No doubt this branch of the plaintiff's argument is founded on the fact that one of plaintiff's experts, Isaac Stewart, testified that the wire was in violation of the Code because it was less than eight feet above the guard rail of the fire escape and less than three feet from the ornamental or decorative bows attached to the railing. He expressed the opinion that the Code compelled compliance with both horizontal and vertical requirements despite his admission that it is permissible to run a wire over the top of a building, provided it is not less than eight feet above the roof *393 or an attachment thereto. It is obvious that in such circumstances the required horizontal clearance of three feet could not be met. In practical effect, Mr. Stewart's interpretation would mean that if a power company found it necessary to install a high tension wire three feet from the side of a skyscraper, it would be obliged to run the wire eight feet above the top of the building, notwithstanding that the Code fixes the minimum height as 20 feet above ground level. The theory advanced by Mr. Stewart was rejected by plaintiff's other expert, Solomon Fishman, as is demonstrated by his answers to interrogation by the court:

"The Court: If it is 8 feet above the building, it can go right over the top of the building, isn't that right?

The Witness: Yes, sir.

The Court: And it would comply with the requirements.

The Witness: Yes, sir.

The Court: And if it is 3 feet away from the nearest fixture on the building, it needs only to be 20 feet high, even though the building might be 40 feet high. Is that right?

The Witness: Yes, sir."

The experts called by defendant also testified that the installation was in conformity with the Code by reason of compliance with the minimum horizontal clearance of three feet.

It is not unusual for experts called by opposing sides to differ concerning the safety of a given facility, conformity with standards of construction or installation, or even as to the standard itself. In such circumstances their conflicting opinions usually are for jury consideration. Had the court determined here that the intent of the Code was that every installation of uninsulated wire should meet the minimum clearance requirements both horizontally and vertically, the expert testimony tending to support such conclusion would have been the subject of consideration by the jury in its appraisal of the connection between noncompliance with the Code and defendant's duty to exercise a *394 high degree of care in plaintiff's behalf. But that is not the point. As we have said, it was the duty of the court to interpret the Code, that is to say, to determine the meaning of it. Conflicts in the expert testimony relating to the meaning of the Code were for resolution by the court alone, and thus did not raise a jury question of defendant's ultimate responsibility.

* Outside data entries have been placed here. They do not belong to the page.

-- ==== Sys2Proof/Proofs/ChainRuns.lean ====
section
/-! SUPPORT. The Chain Controllers and the cells of a turn, as runs of the steps of the part. -/

namespace Sys2Proof
namespace Machine

/-! ### Cells (R26-R30, R35) -/

/-- A cell changed in its barred flag, its change flag and its counters alone. -/
theorem modCell_run {x : CellId} {f : Cell → Cell} (s : State)
    (kept : ∀ r, f r =
      { r with
        barred := (f r).barred, changed := (f r).changed, uplinkBlocks := (f r).uplinkBlocks
        downlinkBlocks := (f r).downlinkBlocks, statusMisses := (f r).statusMisses } := by intro; rfl) :
    CoreRun s.core (s.modCell x f).core := by
  rw [State.core_modCell]
  exact (CoreStep.noted (a := s.core) x (f (s.cell x)) (kept _)).run

/-- An event of a cell whose own change is a run. -/
theorem coverageEvent_coreRun {x : CellId} {f : State → State} {s : State} (h : CoreRun s.core (f s).core) :
    CoreRun s.core (coverageEvent x f s).core :=
  h.trans (coverageEvent_run x f s).core

theorem statusRecord_run {x : CellId} (q : StatusRecord) {s : State} (running : (s.chain (chainOf x)).state = .running) :
    CoreRun s.core (statusRecord x q s).core := by
  unfold statusRecord
  split
  next fitted =>
    refine coverageEvent_coreRun ?_
    rw [State.core_modCell]
    exact (CoreStep.status (a := s.core) x s.params q fitted running).run
  next => exact .refl

theorem statusMiss_run (x : CellId) (s : State) : CoreRun s.core (statusMiss x s).core := by
  refine coverageEvent_coreRun ?_
  rw [State.core_modCell]
  exact (CoreStep.missed (a := s.core) x s.params).run

theorem setBarred_run (x : CellId) (b : Bool) (s : State) : CoreRun s.core (setBarred x b s).core :=
  coverageEvent_coreRun (modCell_run s)

theorem departure_run (c : Chain) (s : State) : CoreRun s.core (departure c s).core := by
  refine foldl_run (fun t x => coverageEvent_coreRun ?_) _ s
  rw [State.core_modCell]
  exact (CoreStep.departed (a := t.core) x).run

theorem clearFlags_run (l : List CellId) (s : State) : CoreRun s.core (clearFlags l s).core :=
  foldl_run (fun t x => modCell_run t) l s

theorem cycleEnd_run (c : Chain) (cause : CycleEndCause) (s : State) : CoreRun s.core (cycleEnd c cause s).core := by
  unfold cycleEnd
  split
  · exact .refl
  · split
    · exact clearFlags_run _ _
    · dsimp only
      split
      · exact (run_of_eq (offer_portOnly _ _ _).core).trans (clearFlags_run _ _)
      · exact run_of_eq (offer_portOnly _ _ _).core

/-! ### Chain states (R3-R9) -/

/-- An entry to a chain state shows in the core as that state. -/
theorem enterState_core (c : Chain) (cause : ChainCause) (new : ChainState) (abortCell : Option CellId)
    (f : ChainRec → ChainRec) (s : State) : (enterState c cause new abortCell f s).core = s.core.setChain c new := by
  unfold enterState chainNotice State.setChainState
  rw [noticeController_core, refreshLeds_core, State.core_modChain, State.core_modChain]
  simp [Core.setChain]

theorem enterState_run {c : Chain} {new : ChainState} {s : State} (cause : ChainCause) (abortCell : Option CellId)
    (f : ChainRec → ChainRec)
    (still : new = .running ∨ (s.chain c).state ≠ .running
      ∨ ∀ x, chainOf x = c → (s.cell x).unit ≠ .up ∧ (s.cell x).unit ≠ .fading) :
    CoreRun s.core (enterState c cause new abortCell f s).core := by
  rw [enterState_core]
  exact (CoreStep.entered (a := s.core) c new still).run

theorem departed_run (c : Chain) (s : State) : CoreRun s.core (departed c s).core := by
  have left : (s.modChain c ChainRec.leave).core = s.core := s.core_modChain_kept rfl
  exact (run_of_eq left).trans (departure_run c _)

/-- The controller's word that a chain has left, and the events that follow it. -/
theorem chainLeft_run (c : Chain) (s : State) : CoreRun s.core (settle (chainLeftWord c s)).core :=
  (chainLeftWord_run c s).link.core.trans (settle_run _).core

theorem leaveRunning_run (c : Chain) (s : State) : CoreRun s.core (leaveRunning c s).core := by
  rw [leaveRunning_eq]
  refine (departed_run c s).trans (Relation.ReflTransGen.trans ?_ (cycleEnd_run c .chainLeft _))
  split
  · exact (settle_run _).core.trans (chainLeft_run c _)
  · exact chainLeft_run c _

/-- The cells of a chain that has left RUNNING are neither UP nor FADING (R29). -/
theorem leaveRunning_still {c : Chain} {s : State} {x : CellId} (on : chainOf x = c) :
    ((leaveRunning c s).cell x).unit ≠ .up ∧ ((leaveRunning c s).cell x).unit ≠ .fading := by
  rw [leaveRunning_unit]
  split_ifs with gone
  · simp
  · have absent : (s.cell x).unit = .absent := by simpa [on] using gone
    simp [absent]

theorem breakChain_run (c : Chain) (cause : ChainCause) (abortCell : Option CellId) (s : State) :
    CoreRun s.core (breakChain c cause abortCell s).core :=
  (leaveRunning_run c s).trans (enterState_run cause abortCell _ (.inr (.inr fun _ on => leaveRunning_still on)))

theorem disableChain_run (c : Chain) (s : State) : CoreRun s.core (disableChain c s).core := by
  unfold disableChain
  split
  next => exact .refl
  next => exact (leaveRunning_run c s).trans (enterState_run _ _ _ (.inr (.inr fun _ on => leaveRunning_still on)))
  next state => exact enterState_run _ _ _ (.inr (.inl (by simp [state])))
  next state => exact enterState_run _ _ _ (.inr (.inl (by simp [state])))

theorem backoffExpiry_run (c : Chain) (s : State) : CoreRun s.core (backoffExpiry c s).core := by
  unfold backoffExpiry
  split
  next broken =>
    have stopped : (s.modChain c fun r => { r with backoff := none }).core = s.core := s.core_modChain_kept rfl
    refine (run_of_eq stopped).trans (enterState_run _ _ _ (.inr (.inl ?_)))
    rw [State.chain_modChain]
    simp [broken.1]
  next => exact .refl

theorem stableExpiry_core (c : Chain) (s : State) : (stableExpiry c s).core = s.core := by
  unfold stableExpiry
  split
  · exact s.core_modChain_kept rfl
  · rfl

theorem lineSilent_run (c : Chain) (s : State) : CoreRun s.core (lineSilent c s).core := by
  unfold lineSilent
  split
  · exact (run_of_eq (countChain_core _ _ _)).trans (breakChain_run _ _ _ _)
  · exact .refl

/-! ### The downlink and its cycle (R10-R15) -/

/-- A block offered to a downlink whose taking does not show in the core. -/
theorem Build.offer_run (cap : Nat) (b : DownBlock) {commit : State → State} (u : Build)
    (quiet : (commit u.st).core = u.st.core) : CoreRun u.st.core (u.offer cap b commit).st.core := by
  obtain same | taken := u.offer_st cap b commit
  · rw [same]
  · rw [taken]
    exact (run_of_eq quiet).trans (modCell_run _)

theorem foldl_build_run {α : Type} {f : Build → α → Build} (h : ∀ u a, CoreRun u.st.core (f u a).st.core) (l : List α)
    (u : Build) : CoreRun u.st.core (l.foldl f u).st.core := by
  induction l generalizing u with
  | nil => exact .refl
  | cons a l ih => exact (h u a).trans (ih _)

/-- What a crane gives up for a block that it offers concerns no claim (R13). -/
theorem craneOffer_core {c : Chain} {k : CraneId} {s : State} {b : DownBlock} {f : Crane → Crane}
    (h : craneOffer c k s = some (b, f)) (r : Crane) : (f r).core = r.core := by
  unfold craneOffer at h
  dsimp only at h
  split at h
  · obtain ⟨-, rfl⟩ := Prod.mk.inj (Option.some.inj h)
    rfl
  · split at h
    · cases h
    · split at h
      · cases h
      · obtain ⟨-, rfl⟩ := Prod.mk.inj (Option.some.inj h)
        rfl

theorem buildCranes_run (cap : Nat) (c : Chain) (n : Nat) (u : Build) :
    CoreRun u.st.core (buildCranes cap c n u).st.core := by
  induction n generalizing u with
  | zero => exact .refl
  | succ n ih =>
    unfold buildCranes
    split
    · exact .refl
    · split
      · exact .refl
      next k b f offered =>
        refine (u.offer_run cap b ?_).trans (ih _)
        rw [State.core_modChain_kept _ rfl, State.core_modCrane_kept _ (craneOffer_core (firstOffer_some offered) _)]

theorem buildGeneral_run (cap : Nat) (c : Chain) (q : List GeneralDown) (u : Build) :
    CoreRun u.st.core (buildGeneral cap c q u).st.core := by
  induction q generalizing u with
  | nil => exact .refl
  | cons g rest ih =>
    rw [buildGeneral_cons]
    split
    · exact .refl
    · split
      · exact (u.offer_run cap _ (State.core_modChain_kept _ rfl)).trans (ih _)
      · have passed : (u.passFrame c rest).st.core = u.st.core := State.core_modChain_kept _ rfl
        exact (run_of_eq passed).trans (ih _)

theorem buildDownlink_run (c : Chain) (s : State) : CoreRun s.core (buildDownlink c s).st.core := by
  have holds := foldl_build_run (f := buildHolds (effectiveCapacity s.params) c)
    (fun u k => foldl_build_run (fun v e => v.offer_run _ _ (State.core_modCrane_kept _ rfl)) _ u) allCranes
    { st := s, used := 0, blocks := [], full := false }
  have notices : ∀ u, CoreRun u.st.core (buildNotices (effectiveCapacity s.params) c u).st.core := fun u =>
    foldl_build_run (fun v n => v.offer_run _ _ rfl) _ u
  exact ((holds.trans (notices _)).trans (buildCranes_run _ c _ _)).trans (buildGeneral_run _ c _ _)

theorem sendCycle_run (c : Chain) (s : State) : CoreRun s.core (sendCycle c s).core := by
  have built : CoreRun s.core (cycleBuild c s).st.core := by
    unfold cycleBuild
    split
    · exact .refl
    · exact buildDownlink_run c s
  have placed : (cyclePlaced c s).core = (cycleBuild c s).st.core := State.core_modChain_kept _ rfl
  rw [sendCycle_eq]
  exact (built.trans (run_of_eq placed)).trans (LinkRun.core ((openerSent_run c _).link.trans (settle_run _)))

/-! ### The cycle timer (R4, R10) -/

theorem countMissed_core (c : Chain) (s : State) : (countMissed c s).core = s.core := s.core_modChain_kept rfl

/-- A failed roll call breaks the chain, and else the turn is followed by what is given (R4). -/
theorem rollcallExpiry_run {c : Chain} {s : State} (rollcall : (s.chain c).state = .rollcall) :
    CoreRun s.core (rollcallExpiry c s).core := by
  unfold rollcallExpiry
  split
  · exact sendCycle_run c s
  · dsimp only
    generalize hm : State.modChain _ c _ = s0
    have missed : s0.core = s.core := by
      rw [← hm, State.core_modChain_kept _ rfl, countMissed_core]
    have ended := (run_of_eq missed).trans (cycleEnd_run c .missedTurn s0)
    split
    · refine ended.trans (enterState_run _ _ _ (.inr (.inl ?_)))
      rw [(cycleEnd_linkOnly c .missedTurn s0).chain, chain_state_congr missed, rollcall]
      simp
    · exact ended.trans (sendCycle_run _ _)

theorem runningExpiry_run (c : Chain) (s : State) : CoreRun s.core (runningExpiry c s).core := by
  unfold runningExpiry
  split
  · exact sendCycle_run c s
  · dsimp only
    generalize hm : State.modChain _ c _ = s0
    have missed : s0.core = s.core := by
      rw [← hm, State.core_modChain_kept _ rfl, countMissed_core]
    have ended := (run_of_eq missed).trans (cycleEnd_run c .missedTurn s0)
    split
    · exact ended.trans (breakChain_run _ _ _ _)
    · exact ended.trans (sendCycle_run _ _)

theorem cycleExpiry_run (c : Chain) (s : State) : CoreRun s.core (cycleExpiry c s).core := by
  unfold cycleExpiry
  dsimp only
  generalize hr : s.modChain c _ = s1
  have restarted : s1.core = s.core := by
    rw [← hr]
    exact s.core_modChain_kept rfl
  refine (run_of_eq restarted).trans ?_
  split
  next => exact cycleEnd_run _ _ _
  next => exact cycleEnd_run _ _ _
  next state => exact rollcallExpiry_run ((chain_state_congr restarted c).trans state)
  next => exact runningExpiry_run _ _

/-! ### The returning stream (R17-R20) -/

theorem onBlock_run {c : Chain} {f : State → State} (hf : ∀ t, CoreRun t.core (f t).core) (s : State) :
    CoreRun s.core (onBlock c f s).core := by
  have heard : (s.modChain c fun r => { r with silence := 0 }).core = s.core := s.core_modChain_kept rfl
  unfold onBlock
  split
  · exact .refl
  · exact (run_of_eq heard).trans (hf _)

theorem countMalformed_core (c : Chain) (n : Nat) (s : State) : (countMalformed c n s).core = s.core :=
  countChain_core _ _ _

theorem uplinkBlock_run (x : CellId) (ok : Bool) {f : State → State} (hf : ∀ t, CoreRun t.core (f t).core) (s : State) :
    CoreRun s.core (uplinkBlock x ok f s).core := by
  refine onBlock_run (fun t => ?_) s
  split
  · exact run_of_eq (countMalformed_core _ _ _)
  · split
    · exact (modCell_run t).trans (hf _)
    · exact run_of_eq (countChain_core _ _ _)

theorem handTurn_run {c : Chain} {qs : List (CellId × StatusRecord)} (on : ∀ p ∈ qs, chainOf p.1 = c) {s : State}
    (running : (s.chain c).state = .running) : CoreRun s.core (handTurn c qs s).core := by
  have records : ∀ t : State, (t.chain c).state = .running →
      CoreRun t.core (qs.foldl (fun t p => settle (statusRecord p.1 p.2 t)) t).core := by
    induction qs with
    | nil => exact fun _ _ => .refl
    | cons p qs ih =>
      intro t running
      have here : (t.chain (chainOf p.1)).state = .running := by rwa [on p List.mem_cons_self]
      refine ((statusRecord_run p.2 here).trans (settle_run _).core).trans
        (ih (fun r hr => on r (List.mem_cons_of_mem _ hr)) _ ?_)
      rw [(settle_linkOnly _).chain, (statusRecord_linkOnly _ _ _).chain, running]
  exact ((records s running).trans
    (foldl_run (fun t x => (statusMiss_run x t).trans (settle_run _).core) _ _)).trans (cycleEnd_run _ _ _)

theorem standingRecords_on (c : Chain) (records : List StatusRecord) (seen : List CellId) :
    ∀ p ∈ standingRecords c records seen, chainOf p.1 = c := by
  induction records generalizing seen with
  | nil => simp [standingRecords]
  | cons q rest ih =>
    unfold standingRecords
    split
    · exact ih seen
    next x named =>
      split
      · exact ih seen
      · have on : chainOf x = c := mem_cellsOf.1 (List.mem_of_find?_eq_some named)
        simpa [on] using ih (x :: seen)

theorem rollcallTurn_run {c : Chain} {qs : List (CellId × StatusRecord)} (on : ∀ p ∈ qs, chainOf p.1 = c) {s : State}
    (rollcall : (s.chain c).state = .rollcall) : CoreRun s.core (rollcallTurn c qs s).core := by
  unfold rollcallTurn
  dsimp only
  generalize hj : s.modChain c _ = s1
  have judged : s1.core = s.core := by
    rw [← hj]
    exact s.core_modChain_kept rfl
  refine (run_of_eq judged).trans ?_
  split
  · have entered : CoreRun s1.core (enterRunning c s1).core := enterState_run _ _ _ (.inl rfl)
    refine entered.trans (handTurn_run on ?_)
    rw [enterRunning_eq, enterState_chain]
  · split
    · refine enterState_run _ _ _ (.inr (.inl ?_))
      rw [chain_state_congr judged, rollcall]
      simp
    · exact .refl

theorem takeTurn_run (c : Chain) (cycle : Byte) (records : List StatusRecord) (s : State) :
    CoreRun s.core (takeTurn c cycle records s).core := by
  have on := standingRecords_on c records []
  unfold takeTurn
  split
  · dsimp only
    generalize hs2 : countMalformed c _ _ = s2
    have counted : s2.core = s.core := by
      rw [← hs2, countMalformed_core, State.core_modChain_kept _ rfl]
    refine (run_of_eq counted).trans ?_
    split
    next running =>
      have unmissed : (s2.modChain c fun r => { r with missed := 0 }).core = s2.core := s2.core_modChain_kept rfl
      refine (run_of_eq unmissed).trans (handTurn_run on ?_)
      rw [chain_state_congr (unmissed.trans counted), running]
    next rollcall => exact rollcallTurn_run on ((chain_state_congr counted c).trans rollcall)
    all_goals exact .refl
  · exact run_of_eq (countChain_core _ _ _)

theorem takeAbort_run (x : CellId) (s : State) : CoreRun s.core (takeAbort x s).core := by
  have noted : (s.modChain (chainOf x) (ChainRec.noteAbort x)).core = s.core := s.core_modChain_kept rfl
  unfold takeAbort
  dsimp only
  split
  · exact (run_of_eq noted).trans (breakChain_run _ _ _ _)
  · exact (run_of_eq noted).trans (run_of_eq (State.core_modChain_kept _ rfl))
  all_goals exact run_of_eq noted

end Machine
end Sys2Proof
end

The purpose of judicial interpretation is the discovery of the true sense of the form of words which are used, taking all parts into consideration, and if fairly possible, giving them all effect. Whether the subject matter of such interpretative inquiry be an agreement between parties, a statute, or a constitution, the object is the thought which it expresses. Murphy v. Zink, 136 N.J.L. 235, 239 (Sup. Ct. 1947), affirmed 136 N.J.L. 635 (E. & A. 1948). See also Inhabitants of Orvil Tp. v. Borough of Woodcliff, 64 N.J.L. 286 (E. & A. 1900); Newell v. People, 7 N.Y. 9, 97 (Ct. App. 1852). In this instance the objectives sought to be attained are set forth in the Code itself:

"214. Isolation and Guarding.

A. Current-carrying Parts.

To promote safety to the general public and to employees not authorized to approach conductors and other current-carrying parts of electric supply lines, such parts shall be arranged so as to provide adequate clearance from the ground or other space generally accessible, or shall be provided with guards so as to isolate them effectively from accidental contact by such persons." (Emphasis added)

We are satisfied that the trial court's construction of the Code which necessitated its removal from the case as a ground of liability was sound.

On the oral argument plaintiff asserted that independently of the alleged violation of the Code a jury question of defendant's responsibility was presented by the evidence relating thereto. This point was not made in the appellant's brief but it was argued in opposition to defendant's motion for a judgment of involuntary dismissal at the trial, and it was referred to in the court's charge. We shall consider it.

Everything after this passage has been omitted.